§ **Records shown**:
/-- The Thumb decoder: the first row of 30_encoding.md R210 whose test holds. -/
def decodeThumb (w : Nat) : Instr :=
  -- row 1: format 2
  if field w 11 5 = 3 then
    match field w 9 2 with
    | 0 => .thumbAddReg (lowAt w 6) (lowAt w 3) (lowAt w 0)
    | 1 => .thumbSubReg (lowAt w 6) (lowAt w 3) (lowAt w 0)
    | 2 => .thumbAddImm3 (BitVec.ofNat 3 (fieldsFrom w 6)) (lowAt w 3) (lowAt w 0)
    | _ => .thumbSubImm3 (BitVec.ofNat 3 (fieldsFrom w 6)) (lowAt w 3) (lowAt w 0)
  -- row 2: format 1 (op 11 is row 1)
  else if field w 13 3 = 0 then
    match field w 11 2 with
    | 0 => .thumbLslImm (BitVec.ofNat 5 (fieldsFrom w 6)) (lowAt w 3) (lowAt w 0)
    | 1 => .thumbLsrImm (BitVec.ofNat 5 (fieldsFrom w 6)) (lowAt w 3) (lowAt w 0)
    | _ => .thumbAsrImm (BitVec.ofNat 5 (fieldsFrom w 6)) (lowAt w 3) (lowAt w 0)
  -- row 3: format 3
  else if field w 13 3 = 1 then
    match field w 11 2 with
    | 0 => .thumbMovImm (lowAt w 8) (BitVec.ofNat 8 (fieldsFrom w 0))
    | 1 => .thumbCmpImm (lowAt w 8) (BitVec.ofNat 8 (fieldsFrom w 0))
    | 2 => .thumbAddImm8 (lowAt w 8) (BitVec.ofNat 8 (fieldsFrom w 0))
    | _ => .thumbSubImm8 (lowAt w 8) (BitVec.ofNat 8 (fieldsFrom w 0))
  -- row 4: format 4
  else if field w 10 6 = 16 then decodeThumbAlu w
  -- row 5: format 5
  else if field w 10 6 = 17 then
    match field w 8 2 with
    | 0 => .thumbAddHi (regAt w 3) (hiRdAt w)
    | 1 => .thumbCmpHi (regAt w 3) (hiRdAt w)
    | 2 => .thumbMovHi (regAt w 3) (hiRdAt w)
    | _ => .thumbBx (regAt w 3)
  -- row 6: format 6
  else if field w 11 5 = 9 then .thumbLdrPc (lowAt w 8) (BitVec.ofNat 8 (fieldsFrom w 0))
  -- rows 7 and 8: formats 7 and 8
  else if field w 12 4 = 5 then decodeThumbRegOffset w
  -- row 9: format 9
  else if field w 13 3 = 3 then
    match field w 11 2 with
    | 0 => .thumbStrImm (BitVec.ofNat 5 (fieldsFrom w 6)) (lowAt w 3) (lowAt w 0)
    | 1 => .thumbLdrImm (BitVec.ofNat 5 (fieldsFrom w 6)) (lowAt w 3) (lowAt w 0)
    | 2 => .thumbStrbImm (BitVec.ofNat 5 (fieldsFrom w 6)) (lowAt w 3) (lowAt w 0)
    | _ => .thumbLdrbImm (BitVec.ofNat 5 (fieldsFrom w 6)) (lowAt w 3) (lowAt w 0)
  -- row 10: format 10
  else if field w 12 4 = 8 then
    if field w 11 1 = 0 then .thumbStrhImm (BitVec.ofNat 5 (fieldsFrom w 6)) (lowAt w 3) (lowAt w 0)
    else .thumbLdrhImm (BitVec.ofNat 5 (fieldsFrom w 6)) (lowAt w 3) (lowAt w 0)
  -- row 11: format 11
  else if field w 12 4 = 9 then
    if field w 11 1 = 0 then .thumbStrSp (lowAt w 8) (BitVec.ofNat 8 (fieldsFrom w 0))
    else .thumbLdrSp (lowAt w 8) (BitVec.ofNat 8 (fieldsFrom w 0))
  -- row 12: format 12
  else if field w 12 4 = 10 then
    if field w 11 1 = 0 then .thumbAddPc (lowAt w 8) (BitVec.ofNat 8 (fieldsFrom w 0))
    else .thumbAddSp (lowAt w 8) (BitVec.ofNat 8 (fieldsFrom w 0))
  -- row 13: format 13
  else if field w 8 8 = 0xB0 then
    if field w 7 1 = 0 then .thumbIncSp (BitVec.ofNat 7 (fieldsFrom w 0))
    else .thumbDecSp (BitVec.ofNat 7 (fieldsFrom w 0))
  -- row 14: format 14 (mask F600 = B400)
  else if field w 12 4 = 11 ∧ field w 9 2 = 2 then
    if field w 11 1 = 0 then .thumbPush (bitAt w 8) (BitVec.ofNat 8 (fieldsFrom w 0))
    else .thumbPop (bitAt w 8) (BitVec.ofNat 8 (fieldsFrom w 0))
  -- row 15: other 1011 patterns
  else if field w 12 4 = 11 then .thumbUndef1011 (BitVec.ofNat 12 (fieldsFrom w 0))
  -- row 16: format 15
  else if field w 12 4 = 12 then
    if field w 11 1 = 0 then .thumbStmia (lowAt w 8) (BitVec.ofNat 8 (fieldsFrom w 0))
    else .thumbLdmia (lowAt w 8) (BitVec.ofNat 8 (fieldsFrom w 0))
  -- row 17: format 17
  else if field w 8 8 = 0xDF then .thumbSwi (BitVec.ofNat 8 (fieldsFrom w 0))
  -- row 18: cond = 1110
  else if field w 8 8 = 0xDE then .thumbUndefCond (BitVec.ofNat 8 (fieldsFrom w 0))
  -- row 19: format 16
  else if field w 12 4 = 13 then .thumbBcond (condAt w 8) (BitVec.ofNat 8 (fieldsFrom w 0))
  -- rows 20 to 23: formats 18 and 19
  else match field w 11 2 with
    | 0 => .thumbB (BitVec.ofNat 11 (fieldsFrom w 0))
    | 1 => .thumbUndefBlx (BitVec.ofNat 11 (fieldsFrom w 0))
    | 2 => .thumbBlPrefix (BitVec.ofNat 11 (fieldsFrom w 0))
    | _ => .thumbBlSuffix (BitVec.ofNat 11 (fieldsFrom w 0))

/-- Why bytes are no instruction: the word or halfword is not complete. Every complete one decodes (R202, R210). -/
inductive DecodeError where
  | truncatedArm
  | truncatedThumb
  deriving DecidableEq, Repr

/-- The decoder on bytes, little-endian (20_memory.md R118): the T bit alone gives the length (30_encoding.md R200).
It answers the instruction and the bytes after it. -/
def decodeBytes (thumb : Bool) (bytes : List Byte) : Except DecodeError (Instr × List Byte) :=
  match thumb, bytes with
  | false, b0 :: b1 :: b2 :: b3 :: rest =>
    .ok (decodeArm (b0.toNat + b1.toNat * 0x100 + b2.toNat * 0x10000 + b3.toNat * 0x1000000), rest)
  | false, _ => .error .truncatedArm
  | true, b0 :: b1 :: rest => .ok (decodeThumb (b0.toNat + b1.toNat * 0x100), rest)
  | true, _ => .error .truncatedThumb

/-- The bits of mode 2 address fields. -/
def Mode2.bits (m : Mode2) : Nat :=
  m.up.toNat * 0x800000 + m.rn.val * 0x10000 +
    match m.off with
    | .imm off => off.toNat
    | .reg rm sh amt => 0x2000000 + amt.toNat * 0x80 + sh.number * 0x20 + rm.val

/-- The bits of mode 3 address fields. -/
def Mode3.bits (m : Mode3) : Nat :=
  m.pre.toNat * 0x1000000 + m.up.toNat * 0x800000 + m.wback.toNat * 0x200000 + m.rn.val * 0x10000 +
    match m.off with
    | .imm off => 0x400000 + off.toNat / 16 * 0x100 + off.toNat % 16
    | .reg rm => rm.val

§ **Exercise instructions**:
From the line containing "else if field w 12 4 = 13" down to the end of the listing above, return each line exactly as it appears and nothing more.

§ **Result**:
  else if field w 12 4 = 13 then .thumbBcond (condAt w 8) (BitVec.ofNat 8 (fieldsFrom w 0))
  -- rows 20 to 23: formats 18 and 19
  else match field w 11 2 with
    | 0 => .thumbB (BitVec.ofNat 11 (fieldsFrom w 0))
    | 1 => .thumbUndefBlx (BitVec.ofNat 11 (fieldsFrom w 0))
    | 2 => .thumbBlPrefix (BitVec.ofNat 11 (fieldsFrom w 0))
    | _ => .thumbBlSuffix (BitVec.ofNat 11 (fieldsFrom w 0))

/-- Why bytes are no instruction: the word or halfword is not complete. Every complete one decodes (R202, R210). -/
inductive DecodeError where
  | truncatedArm
  | truncatedThumb
  deriving DecidableEq, Repr

/-- The decoder on bytes, little-endian (20_memory.md R118): the T bit alone gives the length (30_encoding.md R200).
It answers the instruction and the bytes after it. -/
def decodeBytes (thumb : Bool) (bytes : List Byte) : Except DecodeError (Instr × List Byte) :=
  match thumb, bytes with
  | false, b0 :: b1 :: b2 :: b3 :: rest =>
    .ok (decodeArm (b0.toNat + b1.toNat * 0x100 + b2.toNat * 0x10000 + b3.toNat * 0x1000000), rest)
  | false, _ => .error .truncatedArm
  | true, b0 :: b1 :: rest => .ok (decodeThumb (b0.toNat + b1.toNat * 0x100), rest)
  | true, _ => .error .truncatedThumb

/-- The bits of mode 2 address fields. -/
def Mode2.bits (m : Mode2) : Nat :=
  m.up.toNat * 0x800000 + m.rn.val * 0x10000 +
    match m.off with
    | .imm off => off.toNat
    | .reg rm sh amt => 0x2000000 + amt.toNat * 0x80 + sh.number * 0x20 + rm.val

/-- The bits of mode 3 address fields. -/
def Mode3.bits (m : Mode3) : Nat :=
  m.pre.toNat * 0x1000000 + m.up.toNat * 0x800000 + m.wback.toNat * 0x200000 + m.rn.val * 0x10000 +
    match m.off with
    | .imm off => 0x400000 + off.toNat / 16 * 0x100 + off.toNat % 16
    | .reg rm => rm.val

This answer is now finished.